Locate the line bearing "(s.setTile t v).loads = s.loads := rfl" in the material below, then reproduce it and each following line up to and including the line bearing "(s.setTile t v).ugrp = s.ugrp := rfl".

════════

-- ==== Sys2Proof/Certificates/Slice0/Obligations.lean ====
section
/-! DEFINITION. The statements about the block that the provers are asked to prove or refute. -/

open Sys2Proof Sys2Proof.Machine

/-- Clauses of R161, R162: what NOP, the ALU functions and the immediate forms write to g[RD], with their cycles. -/
def Obligations.ScalarIntegerResults : Prop :=
  ∀ (s : State) (t : Nat),
    let tl := s.tile t
    let w := tl.instr
    let a := tl.gr (iRA w)
    let b := tl.gr (iRB w)
    let im : Word := BitVec.ofInt 32 (sext (iIMM w) 15)
    let z : Word := BitVec.ofNat 32 (iIMM w)
    let sh := bits w.toNat 0 5
    let writes (v : Word) (cost : Nat) : Out := .next (ScalarNext s t (tl.setG (iRD w) v) (tl.core.pc.toNat + 1) cost)
    (Ready s t 0x01 → exec (.nop t) s = .next (ScalarNext s t tl (tl.core.pc.toNat + 1) 1)) ∧
    (Ready s t 0x02 → ∀ p ∈ [(0x000, a + b, 1), (0x001, a - b, 1), (0x002, a &&& b, 1), (0x003, a ||| b, 1), (0x004, a ^^^ b, 1),
        (0x005, a <<< (b.toNat % 32), 1), (0x006, a >>> (b.toNat % 32), 1), (0x007, a.sshiftRight (b.toNat % 32), 1),
        (0x008, if a.toInt < b.toInt then 1#32 else 0#32, 1), (0x009, if a.toNat < b.toNat then 1#32 else 0#32, 1),
        (0x00A, if a.toInt < b.toInt then a else b, 1), (0x00B, if a.toInt < b.toInt then b else a, 1),
        (0x00C, if a.toNat < b.toNat then a else b, 1), (0x00D, if a.toNat < b.toNat then b else a, 1),
        (0x010, BitVec.ofNat 32 (a.toNat * b.toNat), 3), (0x011, BitVec.ofInt 32 (a.toInt * b.toInt / 2 ^ 32), 3),
        (0x012, BitVec.ofNat 32 (a.toNat * b.toNat / 2 ^ 32), 3)],
      iFN w = p.1 → exec (.alu t) s = writes p.2.1 p.2.2) ∧
    (Ready s t 0x03 → exec (.addi t) s = writes (a + im) 1) ∧
    (Ready s t 0x04 → exec (.andi t) s = writes (a &&& z) 1) ∧
    (Ready s t 0x05 → exec (.ori t) s = writes (a ||| z) 1) ∧
    (Ready s t 0x06 → exec (.xori t) s = writes (a ^^^ z) 1) ∧
    (Ready s t 0x07 → exec (.slti t) s = writes (if a.toInt < im.toInt then 1 else 0) 1) ∧
    (Ready s t 0x08 → exec (.sltiu t) s = writes (if a.toNat < im.toNat then 1 else 0) 1) ∧
    (Ready s t 0x09 →
      (bits w.toNat 13 2 = 0 → exec (.shi t) s = writes (a <<< sh) 1) ∧
      (bits w.toNat 13 2 = 1 → exec (.shi t) s = writes (a >>> sh) 1) ∧
      (bits w.toNat 13 2 = 2 → exec (.shi t) s = writes (a.sshiftRight sh) 1)) ∧
    (Ready s t 0x0A → exec (.lui t) s = writes (BitVec.ofNat 32 (bits w.toNat 0 20 * 2 ^ 12)) 1)

/-- Clauses of R160, R161: the branches compare g[RA] (bits 24:20) with g[RB] (bits 19:15), and JAL and JALR link and jump. -/
def Obligations.ScalarControlFlow : Prop :=
  ∀ (s : State) (t : Nat),
    let tl := s.tile t
    let w := tl.instr
    let pc := tl.core.pc.toNat
    let a := tl.gr (iRD w)
    let b := tl.gr (iRA w)
    let goes (taken : Bool) : Out :=
      .next (if taken then ScalarNext s t tl ((pc + sext (iIMM w) 15) % 4096).toNat 2 else ScalarNext s t tl (pc + 1) 1)
    let jumps (target : Nat) : Out := .next (ScalarNext s t (tl.setG (iRD w) (BitVec.ofNat 32 ((pc + 1) % 4096))) target 2)
    (Ready s t 0x20 → exec (.beq t) s = goes (decide (a = b))) ∧
    (Ready s t 0x21 → exec (.bne t) s = goes (decide (a ≠ b))) ∧
    (Ready s t 0x22 → exec (.blt t) s = goes (decide (a.toInt < b.toInt))) ∧
    (Ready s t 0x23 → exec (.bge t) s = goes (decide (b.toInt ≤ a.toInt))) ∧
    (Ready s t 0x24 → exec (.bltu t) s = goes (decide (a.toNat < b.toNat))) ∧
    (Ready s t 0x25 → exec (.bgeu t) s = goes (decide (b.toNat ≤ a.toNat))) ∧
    (Ready s t 0x26 → exec (.jal t) s = jumps (bits w.toNat 0 12)) ∧
    (Ready s t 0x27 → exec (.jalr t) s = jumps ((b + BitVec.ofInt 32 (sext (iIMM w) 15)).toNat % 4096))
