-- ==== Sys2Proof/Laws/State.lean ====
section
/-! SUPPORT. What each update of the state leaves in each field, and the update through a function as the update itself. -/

namespace Sys2Proof.Machine

/-! ### State.setTile -/

section
variable (s : State) (t : Nat) (v : Tile)
@[simp] theorem State.setTile_pending : (s.setTile t v).pending = s.pending := rfl
@[simp] theorem State.setTile_now : (s.setTile t v).now = s.now := rfl
@[simp] theorem State.setTile_free : (s.setTile t v).free = s.free := rfl
@[simp] theorem State.setTile_dies : (s.setTile t v).dies = s.dies := rfl
@[simp] theorem State.setTile_tiles : (s.setTile t v).tiles = s.tiles.set t v := rfl
@[simp] theorem State.setTile_routers : (s.setTile t v).routers = s.routers := rfl
@[simp] theorem State.setTile_ctxs : (s.setTile t v).ctxs = s.ctxs := rfl
@[simp] theorem State.setTile_tenants : (s.setTile t v).tenants = s.tenants := rfl
@[simp] theorem State.setTile_fns : (s.setTile t v).fns = s.fns := rfl
@[simp] theorem State.setTile_hostMem : (s.setTile t v).hostMem = s.hostMem := rfl
@[simp] theorem State.setTile_vfs : (s.setTile t v).vfs = s.vfs := rfl
@[simp] theorem State.setTile_hold : (s.setTile t v).hold = s.hold := rfl
@[simp] theorem State.setTile_wharves : (s.setTile t v).wharves = s.wharves := rfl
@[simp] theorem State.setTile_egress : (s.setTile t v).egress = s.egress := rfl
@[simp] theorem State.setTile_transit : (s.setTile t v).transit = s.transit := rfl
@[simp] theorem State.setTile_holdMeta : (s.setTile t v).holdMeta = s.holdMeta := rfl
@[simp] theorem State.setTile_stackTbl : (s.setTile t v).stackTbl = s.stackTbl := rfl
@[simp] theorem State.setTile_quadrants : (s.setTile t v).quadrants = s.quadrants := rfl
@[simp] theorem State.setTile_granules : (s.setTile t v).granules = s.granules := rfl
@[simp] theorem State.setTile_orderedS : (s.setTile t v).orderedS = s.orderedS := rfl
@[simp] theorem State.setTile_gradeS : (s.setTile t v).gradeS = s.gradeS := rfl
@[simp] theorem State.setTile_reserveGib : (s.setTile t v).reserveGib = s.reserveGib := rfl
@[simp] theorem State.setTile_loads : (s.setTile t v).loads = s.loads := rfl
@[simp] theorem State.setTile_mons : (s.setTile t v).mons = s.mons := rfl
@[simp] theorem State.setTile_subst : (s.setTile t v).subst = s.subst := rfl
@[simp] theorem State.setTile_detours : (s.setTile t v).detours = s.detours := rfl
@[simp] theorem State.setTile_ports : (s.setTile t v).ports = s.ports := rfl
@[simp] theorem State.setTile_fabric : (s.setTile t v).fabric = s.fabric := rfl
@[simp] theorem State.setTile_lk : (s.setTile t v).lk = s.lk := rfl
@[simp] theorem State.setTile_entropy : (s.setTile t v).entropy = s.entropy := rfl
@[simp] theorem State.setTile_power : (s.setTile t v).power = s.power := rfl
@[simp] theorem State.setTile_boot : (s.setTile t v).boot = s.boot := rfl
@[simp] theorem State.setTile_nv : (s.setTile t v).nv = s.nv := rfl
@[simp] theorem State.setTile_crossLend : (s.setTile t v).crossLend = s.crossLend := rfl
@[simp] theorem State.setTile_loops : (s.setTile t v).loops = s.loops := rfl
@[simp] theorem State.setTile_streams : (s.setTile t v).streams = s.streams := rfl
@[simp] theorem State.setTile_ushd : (s.setTile t v).ushd = s.ushd := rfl
@[simp] theorem State.setTile_replSets : (s.setTile t v).replSets = s.replSets := rfl
@[simp] theorem State.setTile_ugrp : (s.setTile t v).ugrp = s.ugrp := rfl
@[simp] theorem State.setTile_canalErr : (s.setTile t v).canalErr = s.canalErr := rfl
end

/-! ### State.setRouter -/

section
variable (s : State) (t : Nat) (v : Router)
@[simp] theorem State.setRouter_pending : (s.setRouter t v).pending = s.pending := rfl
@[simp] theorem State.setRouter_now : (s.setRouter t v).now = s.now := rfl
@[simp] theorem State.setRouter_free : (s.setRouter t v).free = s.free := rfl
@[simp] theorem State.setRouter_dies : (s.setRouter t v).dies = s.dies := rfl
@[simp] theorem State.setRouter_tiles : (s.setRouter t v).tiles = s.tiles := rfl
@[simp] theorem State.setRouter_routers : (s.setRouter t v).routers = s.routers.set t v := rfl
@[simp] theorem State.setRouter_ctxs : (s.setRouter t v).ctxs = s.ctxs := rfl
@[simp] theorem State.setRouter_tenants : (s.setRouter t v).tenants = s.tenants := rfl
@[simp] theorem State.setRouter_fns : (s.setRouter t v).fns = s.fns := rfl
@[simp] theorem State.setRouter_hostMem : (s.setRouter t v).hostMem = s.hostMem := rfl
@[simp] theorem State.setRouter_vfs : (s.setRouter t v).vfs = s.vfs := rfl
@[simp] theorem State.setRouter_hold : (s.setRouter t v).hold = s.hold := rfl
@[simp] theorem State.setRouter_wharves : (s.setRouter t v).wharves = s.wharves := rfl
@[simp] theorem State.setRouter_egress : (s.setRouter t v).egress = s.egress := rfl
@[simp] theorem State.setRouter_transit : (s.setRouter t v).transit = s.transit := rfl
@[simp] theorem State.setRouter_holdMeta : (s.setRouter t v).holdMeta = s.holdMeta := rfl
@[simp] theorem State.setRouter_stackTbl : (s.setRouter t v).stackTbl = s.stackTbl := rfl
@[simp] theorem State.setRouter_quadrants : (s.setRouter t v).quadrants = s.quadrants := rfl
@[simp] theorem State.setRouter_granules : (s.setRouter t v).granules = s.granules := rfl
@[simp] theorem State.setRouter_orderedS : (s.setRouter t v).orderedS = s.orderedS := rfl
@[simp] theorem State.setRouter_gradeS : (s.setRouter t v).gradeS = s.gradeS := rfl
@[simp] theorem State.setRouter_reserveGib : (s.setRouter t v).reserveGib = s.reserveGib := rfl
@[simp] theorem State.setRouter_loads : (s.setRouter t v).loads = s.loads := rfl
@[simp] theorem State.setRouter_mons : (s.setRouter t v).mons = s.mons := rfl
@[simp] theorem State.setRouter_subst : (s.setRouter t v).subst = s.subst := rfl
@[simp] theorem State.setRouter_detours : (s.setRouter t v).detours = s.detours := rfl
@[simp] theorem State.setRouter_ports : (s.setRouter t v).ports = s.ports := rfl
@[simp] theorem State.setRouter_fabric : (s.setRouter t v).fabric = s.fabric := rfl
@[simp] theorem State.setRouter_lk : (s.setRouter t v).lk = s.lk := rfl
@[simp] theorem State.setRouter_entropy : (s.setRouter t v).entropy = s.entropy := rfl
@[simp] theorem State.setRouter_power : (s.setRouter t v).power = s.power := rfl
@[simp] theorem State.setRouter_boot : (s.setRouter t v).boot = s.boot := rfl
@[simp] theorem State.setRouter_nv : (s.setRouter t v).nv = s.nv := rfl
@[simp] theorem State.setRouter_crossLend : (s.setRouter t v).crossLend = s.crossLend := rfl
@[simp] theorem State.setRouter_loops : (s.setRouter t v).loops = s.loops := rfl
@[simp] theorem State.setRouter_streams : (s.setRouter t v).streams = s.streams := rfl
@[simp] theorem State.setRouter_ushd : (s.setRouter t v).ushd = s.ushd := rfl
@[simp] theorem State.setRouter_replSets : (s.setRouter t v).replSets = s.replSets := rfl
@[simp] theorem State.setRouter_ugrp : (s.setRouter t v).ugrp = s.ugrp := rfl
@[simp] theorem State.setRouter_canalErr : (s.setRouter t v).canalErr = s.canalErr := rfl
end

════════

# Solution to this exercise:
@[simp] theorem State.setTile_loads : (s.setTile t v).loads = s.loads := rfl
@[simp] theorem State.setTile_mons : (s.setTile t v).mons = s.mons := rfl
@[simp] theorem State.setTile_subst : (s.setTile t v).subst = s.subst := rfl
@[simp] theorem State.setTile_detours : (s.setTile t v).detours = s.detours := rfl
@[simp] theorem State.setTile_ports : (s.setTile t v).ports = s.ports := rfl
@[simp] theorem State.setTile_fabric : (s.setTile t v).fabric = s.fabric := rfl
@[simp] theorem State.setTile_lk : (s.setTile t v).lk = s.lk := rfl
@[simp] theorem State.setTile_entropy : (s.setTile t v).entropy = s.entropy := rfl
@[simp] theorem State.setTile_power : (s.setTile t v).power = s.power := rfl
@[simp] theorem State.setTile_boot : (s.setTile t v).boot = s.boot := rfl
@[simp] theorem State.setTile_nv : (s.setTile t v).nv = s.nv := rfl
@[simp] theorem State.setTile_crossLend : (s.setTile t v).crossLend = s.crossLend := rfl
@[simp] theorem State.setTile_loops : (s.setTile t v).loops = s.loops := rfl
@[simp] theorem State.setTile_streams : (s.setTile t v).streams = s.streams := rfl
@[simp] theorem State.setTile_ushd : (s.setTile t v).ushd = s.ushd := rfl
@[simp] theorem State.setTile_replSets : (s.setTile t v).replSets = s.replSets := rfl
@[simp] theorem State.setTile_ugrp : (s.setTile t v).ugrp = s.ugrp := rfl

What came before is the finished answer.